What we already know from the priority-setting work of big food brands aiming to reduce the Scope 3 emissions throughout their supply sheds, nitrogen fertilizer in the production of primary crop ingredients represents upwards of 80% of their footprint. As a farm selling into food supply chains, this is an obvious risk, especially if the farm hasn’t been soil testing to discern its fields’ actual nitrogen requirements.
Options for reducing nitrogen fertilizer use are several, but an interesting one that ticks another box – biodiversity – is incorporating new crops into the rotation like more legumes and lower-input crops. Their yields may be lower but production costs are too, and the future score of a low-N crop rotation in regenerative protocols will be exponentially higher.
It’s important to keep crops’ relative return on investment (ROI) in perspective, and to calculate costs and returns honestly and thoroughly. Too many decisions are still being made based on what other farmers are applying, what the sales rep is pushing, or even whatever the farm did last year – all classic instances of: what got us here, won’t get us there.

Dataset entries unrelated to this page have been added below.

/-- The symbols of a source (R418): a section symbol for each section, then labels, kernels and templates, and what is undefined; the local ones
first, as ELF has them. -/
def Src.symbols (s : Src) (bs : List Built) : List Symb :=
  let gl := fun n => s.globals.contains n
  let its := bs.map fun b => (b.it.sec, b.off, b.bytes.length)
  let lab := bs.filterMap fun b => match b.it.body with
    | .label n => some (⟨n, if ((s.secs[b.it.sec]?.map (·.2.code)) = some true) then 2 else 0, some b.it.sec, b.off, 0, gl n⟩ : Symb)
    | _ => none
  let ker := s.kerns.zipIdx.map fun (k, i) => (⟨k.name, 13, some s.secs.length, 84 * i, 84, gl k.name⟩ : Symb)
  let tmp := s.tmpls.map fun t => (⟨t.1, 14, some (s.secOf ".tmpl"), locOf its t.2 (s.secOf ".tmpl"), 64, gl t.1⟩ : Symb)
  let named := lab ++ ker ++ tmp ++ (undefinedOf bs s.names).map fun n => (⟨n, 0, none, 0, 0, true⟩ : Symb)
  ((List.range (s.secs.length + 2)).map fun k => (⟨[], 3, some k, 0, 0, false⟩ : Symb)) ++ (named.filter fun y => !y.glob) ++ named.filter fun y => y.glob

/-- The object of a source: none where anything is in error (R422). -/
def assemble (src : List Char) : Option Obj :=
  (readSrc src).bind fun s => s.build.bind fun bs =>
    if (replayDiag s.secs.length bs).isSome then none
    else some ⟨s.secs.zipIdx.map fun ((n, k), i) =>
        let mine := bs.filter fun b => b.it.sec == i
        ⟨n, k, (mine.foldl (fun a b => match b.it.body with | .align n => max a n | _ => a) k.align), mine.flatMap (·.bytes), mine.flatMap (·.rels)⟩,
      s.symbols bs, s.kerns.zipIdx.map fun (d, i) => s.kernOf bs i d⟩

/-- The names of `.strtab`: each symbol's that has one, and each niche's. -/
def Obj.strings (o : Obj) : List (List Char) := ((o.symbs.map (·.name)).filter fun n => !n.isEmpty) ++ o.kerns.flatMap (·.niches)

/-- The bytes of a string table: a NUL, then each name with its NUL. -/
def strBytes (ns : List (List Char)) : List (BitVec 8) := 0 :: ns.flatMap fun n => (n.map fun c => BitVec.ofNat 8 c.toNat) ++ [0]

/-- The offset of a name in a string table; no name is the NUL at its start. -/
def strAt (ns : List (List Char)) (n : List Char) : Nat :=
  if n.isEmpty then 0 else 1 + ((ns.takeWhile fun m => m != n).map fun m => m.length + 1).sum

/-- The `.strtab` offset of a name. -/
def Obj.strOff (o : Obj) (n : List Char) : Nat := strAt o.strings n

/-- The index of a symbol in `.symtab`, whose first entry is the null one. -/
def Obj.symIndex (o : Obj) : RSym → Nat
  | .sect k => 1 + (o.symbs.findIdx? fun y => y.typ == 3 && y.sec == some k).getD 0
  | .sym n => 1 + (o.symbs.findIdx? fun y => y.typ != 3 && y.name == n).getD 0

/-- `e_machine` (R416). -/
def machineNo : Nat := 0x9D40

/-- `e_flags` (R416). -/
def Obj.flags (o : Obj) : Nat :=
  1 + (if o.secs.any fun s => s.kind == .armcode then 2 ^ 8 else 0) + (if o.kerns.all (·.rps) then 2 ^ 9 else 0)


/-- Whether a consumer takes a file (R416). -/
def accepts (machine flags : Nat) : Bool := machine == machineNo && flags % 256 == 1

/-- A kernel's descriptor, its entries still to be relocated (R419). -/
def Obj.descriptor (o : Obj) (k : Kern) : List (BitVec 8) :=
  let role := fun i => match k.roles[i]? with | some r => [BitVec.ofNat 8 r.1, BitVec.ofNat 8 r.2.1, BitVec.ofNat 8 r.2.2, 0] | none => [0, 0, 0, 0]
  bytesN (o.strOff k.name) 4 ++ [BitVec.ofNat 8 k.roles.length, BitVec.ofNat 8 k.prog, BitVec.ofNat 8 k.split, BitVec.ofNat 8 k.nn]
    ++ [(if k.aentry.isSome then 1 else 0) ||| (if k.rps then 2 else 0)] ++ bytesN 0 7 ++ bytesN 0 24 ++ role 0 ++ role 1 ++ bytesN 0 16

/-- A kernel's note: `namesz`, `descsz`, `type`, the name padded to 8, the descriptor (R419). -/
def Obj.note (o : Obj) (k : Kern) : List (BitVec 8) :=
  bytesN 7 4 ++ bytesN 64 4 ++ bytesN 1 4 ++ (("Joryan".toList.map fun c => BitVec.ofNat 8 c.toNat) ++ [0, 0]) ++ o.descriptor k

/-- The relocations of a kernel's note, by offset in the record: JOR_ABS64 of AENTRY and of each ENTRY against its section (R419). -/
def Obj.noteRels (o : Obj) (k : Kern) : List RelAt :=
  let sec := fun (n : String) => (o.secs.findIdx? fun s => s.name == n.toList).getD 0
  (k.aentry.toList.map fun a => ⟨20 + 16, ⟨1, .sect (sec ".text.arm"), BitVec.ofNat 64 a⟩⟩)
    ++ k.entries.zipIdx.map fun (a, i) => ⟨20 + 24 + 8 * i, ⟨1, .sect (sec ".text.gang"), BitVec.ofNat 64 a⟩⟩

/-- The `.niche` section: 16 bytes for each niche of each kernel (R420). -/
def Obj.nicheBytes (o : Obj) : List (BitVec 8) :=
  o.kerns.flatMap fun k => k.niches.zipIdx.flatMap fun (n, i) =>
    bytesN (o.strOff n) 4 ++ bytesN (o.symIndex (.sym k.name)) 4 ++ [BitVec.ofNat 8 i] ++ bytesN 0 7

/-! ### The file (R4, R410, R416 to R418) -/

/-- A section of the file: what its header says, and its bytes. -/
structure ESec where
  name : List Char
  typ : Nat
  flags : Nat
  align : Nat
  link : Nat
  info : Nat
  entsize : Nat
  bytes : List (BitVec 8)
  deriving DecidableEq, Repr

/-- An `Elf64_Sym`. -/
def Obj.symBytes (o : Obj) (y : Symb) : List (BitVec 8) :=
  bytesN (o.strOff y.name) 4 ++ bytesN ((if y.glob then 16 else 0) + y.typ) 1 ++ bytesN 0 1 ++ bytesN (match y.sec with | some k => k + 1 | none => 0) 2
    ++ bytesN y.value 8 ++ bytesN y.size 8

/-- An `Elf64_Rela`: the offset, the symbol's index over the type, the addend. -/
def Obj.relaBytes (o : Obj) (r : RelAt) : List (BitVec 8) :=
  bytesN r.off 8 ++ bytesN (o.symIndex r.r.sym * 2 ^ 32 + r.r.typ) 8 ++ bytesN r.r.add.toNat 8

/-- The sections that hold the object's own bytes, with their relocations: the source's, `.note.joryan` and `.niche`. -/
def Obj.content (o : Obj) : List (ESec × List RelAt) :=
  let made := fun (n : String) (h : Nat × Nat × Nat) (bs : List (BitVec 8)) => (⟨n.toList, h.1, h.2.1, h.2.2, 0, 0, 0, bs⟩ : ESec)
  (o.secs.map fun s => (⟨s.name, s.kind.shType, s.kind.shFlags, s.align, 0, 0, 0, s.bytes⟩, s.rels))
    ++ [(made ".note.joryan" noteHead (o.kerns.flatMap o.note), o.kerns.zipIdx.flatMap fun (k, i) => (o.noteRels k).map fun r => { r with off := 84 * i + r.off }),
      (made ".niche" nicheHead o.nicheBytes, [])]

/-- Every section of the file after the null one: those, a `.rela` section for each that has relocations, and the three tables. -/
def Obj.sections (o : Obj) : List ESec :=
  let cs := o.content
  let rel := cs.zipIdx.filter fun c => !c.1.2.isEmpty
  let symtab := 1 + cs.length + rel.length
  let relas := rel.map fun c => (⟨".rela".toList ++ c.1.1.name, 4, 0x40, 8, symtab, c.2 + 1, 24, c.1.2.flatMap o.relaBytes⟩ : ESec)
  let heads := (cs.map fun c => c.1) ++ relas
    ++ [⟨".symtab".toList, 2, 0, 8, symtab + 1, 1 + o.symbs.countP (fun y => !y.glob), 24, List.replicate 24 0 ++ o.symbs.flatMap o.symBytes⟩,
      ⟨".strtab".toList, 3, 0, 1, 0, 0, 0, strBytes o.strings⟩]
  let names := heads.map (fun s => s.name) ++ [".shstrtab".toList]
  heads ++ [⟨".shstrtab".toList, 3, 0, 1, 0, 0, 0, strBytes names⟩]

/-- A length rounded up. -/
def upTo (n a : Nat) : Nat := (n + a - 1) / a * a

/-- Where each section's bytes begin in the file, after some length; a NOBITS section has none. -/
def placeSecs : Nat → List ESec → List Nat × Nat
  | n, [] => ([], n)
  | n, s :: ss =>
    let at_ := upTo n s.align
    let r := placeSecs (at_ + if s.typ = 8 then 0 else s.bytes.length) ss
    (at_ :: r.1, r.2)

/-- A section's header, its bytes at an offset of the file. -/
def ESec.head (s : ESec) (names : List (List Char)) (at_ : Nat) : List (BitVec 8) :=
  bytesN (strAt names s.name) 4 ++ bytesN s.typ 4 ++ bytesN s.flags 8 ++ bytesN 0 8 ++ bytesN at_ 8 ++ bytesN s.bytes.length 8
    ++ bytesN s.link 4 ++ bytesN s.info 4 ++ bytesN s.align 8 ++ bytesN s.entsize 8

/-- The header of the file, from where the section headers begin and how many there are (R416). -/
def Obj.header (o : Obj) (shoff shnum : Nat) : List (BitVec 8) :=
  bytesN 0x464C457F 4 ++ bytesN 2 1 ++ bytesN 1 1 ++ bytesN 1 1 ++ bytesN 0 9 ++ bytesN 1 2 ++ bytesN machineNo 2 ++ bytesN 1 4
    ++ bytesN 0 8 ++ bytesN 0 8 ++ bytesN shoff 8 ++ bytesN o.flags 4 ++ bytesN 64 2 ++ bytesN 0 2 ++ bytesN 0 2 ++ bytesN 64 2 ++ bytesN shnum 2
    ++ bytesN (shnum - 1) 2

/-- The `.jo` file: the header, the sections in order, the section headers. What R416 to R418 leave to ELF is ELF's; the order is the model's
(log 35). -/
def Obj.file (o : Obj) : List (BitVec 8) :=
  let ss := o.sections
  let names := ss.map fun s => s.name
  let (ats, fin) := placeSecs 64 ss
  let shoff := upTo fin 8
  let pad := fun (bs : List (BitVec 8)) (n : Nat) => bs ++ List.replicate (n - bs.length) 0
  let body := (ss.zip ats).foldl (fun bs p => if p.1.typ = 8 then bs else pad bs p.2 ++ p.1.bytes) (o.header shoff (ss.length + 1))
  pad body shoff ++ List.replicate 64 0 ++ (ss.zip ats).flatMap fun p => p.1.head names p.2

/-! ### Linking (R417) -/

/-- What a relocation writes, from S, A, P and T: a value of some bytes, or a payload; none for a link error. -/
def relocValue (typ : Nat) (S P : Nat) (A : Word) (T : Nat) : Option Nat :=
  let sa := (BitVec.ofNat 64 S + A)
  let sap := (sa - BitVec.ofNat 64 P).toInt
  let fits := fun (n : Nat) (x : Int) => decide (-2 ^ (n - 1) ≤ x) && decide (x < 2 ^ (n - 1))
  let ta := (BitVec.ofNat 64 T + A).toInt
  match typ with
  | 1 => some sa.toNat
  | 2 => if decide (-2 ^ 31 ≤ sa.toInt) && decide (sa.toInt < 2 ^ 32) then some (sa.toNat % 2 ^ 32) else none
  | 3 => if fits 32 sap then some ((BitVec.ofInt 32 sap).toNat) else none
  | 4 => if sap % 8 = 0 ∧ fits 48 (sap / 8) then some ((BitVec.ofInt 48 (sap / 8)).toNat) else none
  | 5 => if fits 48 sa.toInt then some (sa.toNat % 2 ^ 48) else none
  | 6 => if T < 4096 ∧ fits 48 ta then some ((BitVec.ofInt 48 ta).toNat) else none
  | 7 => if T < 4096 ∧ 0 ≤ ta ∧ ta < 2 ^ 32 then some ta.toNat else none
  | _ => none

/-- Writes a relocated value at an offset of a section's bytes: data of the type's width, or bits [57:10] of a word. -/
def patch (typ : Nat) (v off : Nat) (bs : List (BitVec 8)) : List (BitVec 8) :=
  let n := if typ = 2 ∨ typ = 3 ∨ typ = 7 then 4 else 8
  let old := ofBytes ((bs.drop off).take 8)
  let x := if 4 ≤ typ ∧ typ ≤ 6 then old / 2 ^ 58 * 2 ^ 58 + v * 2 ^ 10 + old % 2 ^ 10 else v
  bs.take off ++ bytesN x n ++ bs.drop (off + n)

/-- Where a linker puts an object: the address of each section, the offset of its `.tmpl` in the linked one, and the addresses and the
template offsets of names that other objects define. -/
structure Layout where
  base : List Nat
  tmplOff : Nat
  exts : List (List Char × Nat)
  extTmpls : List (List Char × Nat)
  deriving DecidableEq, Repr

/-- A symbol's address. -/
def Obj.symAddr (o : Obj) (l : Layout) : RSym → Option Nat
  | .sect k => l.base[k]?
  | .sym n => match o.symbs.find? fun s => s.name == n && s.typ != 3 with
    | some s => match s.sec with
      | some k => (l.base[k]?).map fun b => b + s.value
      | none => (l.exts.find? fun e => e.1 == n).map (·.2)
    | none => none

/-- A template's index in the linked table (R414). -/
def Obj.tidx (o : Obj) (l : Layout) : RSym → Option Nat
  | .sect _ => none
  | .sym n => match o.symbs.find? fun s => s.name == n && s.typ == 14 with
    | some s => some ((l.tmplOff + s.value) / 64)
    | none => (l.extTmpls.find? fun e => e.1 == n).map fun e => e.2 / 64

/-- Applies one relocation to a section's bytes. -/
def Obj.apply (o : Obj) (l : Layout) (base : Nat) (bs : List (BitVec 8)) (r : RelAt) : Option (List (BitVec 8)) :=
  if r.r.typ = 0 then some bs
  else
    let byIdx := r.r.typ == 6 || r.r.typ == 7
    let S := if byIdx then some 0 else o.symAddr l r.r.sym
    let T := if byIdx then o.tidx l r.r.sym else some 0
    S.bind fun S => T.bind fun T => (relocValue r.r.typ S (base + r.off) r.r.add T).map fun v => patch r.r.typ v r.off bs

/-- The object linked: each section's address and bytes (R417). -/
def Obj.link (o : Obj) (l : Layout) : Option (List (Nat × List (BitVec 8))) :=
  (o.secs.zip l.base).mapM fun (s, b) => (s.rels.foldlM (o.apply l b) s.bytes).map fun bs => (b, bs)

/-- A kernel's entries linked: AENTRY and each ENTRY. -/
def Obj.linkKern (o : Obj) (l : Layout) (k : Kern) : Option (List (BitVec 8)) := (o.noteRels k).foldlM (o.apply l 0) (o.note k)

end Sys2Proof.Joryan
end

Switching up the rotation might be enough in the first year for a beginning farm, since it will take new work to find seed, markets, insurance and crop protection options, etc. It should be enough for the market too, because come year 2, the agronomist or another auditor will be able to demonstrate an increase in biodiversity and a reduction in greenhouse gas emissions.
Why Not?
The only answer that remains right now is habit. The economics of grain production continue to shift with government program payments, new market incentives, and evolving commodity spreads, towards negative returns in the medium to long-term for traditional industrial crop rotations.
Already the economics over four years of a slightly more diverse crop rotation are comparable, thanks to the step-wise increases in seed and crop protection costs with yields. When long-term ROI and the reduced risk of lower-input crop options are appropriately considered, together with government payments, there is no cost to change rotations in most cases today.